_DESCRIPTION OF THE TASK_
The records under this task must be duplicated exactly.
++++ INPUT MATERIAL
-- ==== Sys2Proof/Syntax.lean ====
section
/-! DEFINITION. The instructions: the six chunk types and the two fixed-format records of spec/opcode_table.json
(spec/00_scope.md R9 point 3, spec/30_encoding.md R61 to R70). Fields hold the MEANING of a wire field (the signed
delta, the run), never its biased encoding (R71). -/

namespace Sys2Proof

/-- One constructor per row of spec/opcode_table.json. -/
inductive Instr where
  /-- `RGB r, g, b` (R69). -/
  | rgb (r g b : Byte)
  /-- `RGBA r, g, b, a` (R70). -/
  | rgba (r g b a : Byte)
  /-- `INDEX i`: a 6-bit slot number (R65). -/
  | index (slot : BitVec 6)
  /-- `DIFF dr, dg, db`, each in -2..1 (R66). -/
  | diff (dr dg db : Int)
  /-- `LUMA dg, drg, dbg` with `drg = dr - dg`, `dbg = db - dg`; dg in -32..31, the others in -8..7 (R67). -/
  | luma (dg drg dbg : Int)
  /-- `RLE n`, n in 1..62 (R68). -/
  | rle (run : Nat)
  /-- `HEADER w, h, c, cs` (R61). -/
  | header (cfg : ImageConfig)
  /-- `END` (R62). -/
  | endMarker
deriving DecidableEq, Repr

end Sys2Proof
end

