-- ==== Sys2Proof/Machine/Records.lean ====
section
/-! DEFINITION. The meanings of the two fixed-format records: `HEADER`, which the decoder executes in its start step
(spec/43_decoder.md R161, spec/40_header.md R91), and `END`, its finish step (R171). -/

namespace Sys2Proof.Machine

/-- `HEADER` (R91, R161): the field checks, then the length check, then the start of the operation. -/
def execHeader (cfg : ImageConfig) (s : State) : Host.Outcome State Fault Refusal :=
  if s.dec.phase = .busy then .fault .headerInsideOperation
  else
    match configError cfg with
    | some k => .next (s.raiseDec k)
    | none =>
      if s.dec.len < Config.headerLen + Config.endLen then .next (s.raiseDec .unexpectedEndOfStream)
      else .next { s with dec := s.dec.begin cfg }

/-- `END` (R171): the eight bytes have matched. -/
def execEndMarker (s : State) : Host.Outcome State Fault Refusal := finishStep s true

end Sys2Proof.Machine
end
++++++++
_WRITTEN SOLUTION_
-- ==== Sys2Proof/Syntax.lean ====
section
/-! DEFINITION. The instructions: the six chunk types and the two fixed-format records of spec/opcode_table.json
(spec/00_scope.md R9 point 3, spec/30_encoding.md R61 to R70). Fields hold the MEANING of a wire field (the signed
delta, the run), never its biased encoding (R71). -/

namespace Sys2Proof

/-- One constructor per row of spec/opcode_table.json. -/
inductive Instr where
  /-- `RGB r, g, b` (R69). -/
  | rgb (r g b : Byte)
  /-- `RGBA r, g, b, a` (R70). -/
  | rgba (r g b a : Byte)
  /-- `INDEX i`: a 6-bit slot number (R65). -/
  | index (slot : BitVec 6)
  /-- `DIFF dr, dg, db`, each in -2..1 (R66). -/
  | diff (dr dg db : Int)
  /-- `LUMA dg, drg, dbg` with `drg = dr - dg`, `dbg = db - dg`; dg in -32..31, the others in -8..7 (R67). -/
  | luma (dg drg dbg : Int)
  /-- `RLE n`, n in 1..62 (R68). -/
  | rle (run : Nat)
  /-- `HEADER w, h, c, cs` (R61). -/
  | header (cfg : ImageConfig)
  /-- `END` (R62). -/
  | endMarker
deriving DecidableEq, Repr

end Sys2Proof
end

-- ==== Sys2Proof/Machine/Records.lean ====
section
/-! DEFINITION. The meanings of the two fixed-format records: `HEADER`, which the decoder executes in its start step
(spec/43_decoder.md R161, spec/40_header.md R91), and `END`, its finish step (R171). -/

namespace Sys2Proof.Machine

/-- `HEADER` (R91, R161): the field checks, then the length check, then the start of the operation. -/
def execHeader (cfg : ImageConfig) (s : State) : Host.Outcome State Fault Refusal :=
  if s.dec.phase = .busy then .fault .headerInsideOperation
  else
    match configError cfg with
    | some k => .next (s.raiseDec k)
    | none =>
      if s.dec.len < Config.headerLen + Config.endLen then .next (s.raiseDec .unexpectedEndOfStream)
      else .next { s with dec := s.dec.begin cfg }

/-- `END` (R171): the eight bytes have matched. -/
def execEndMarker (s : State) : Host.Outcome State Fault Refusal := finishStep s true

end Sys2Proof.Machine
end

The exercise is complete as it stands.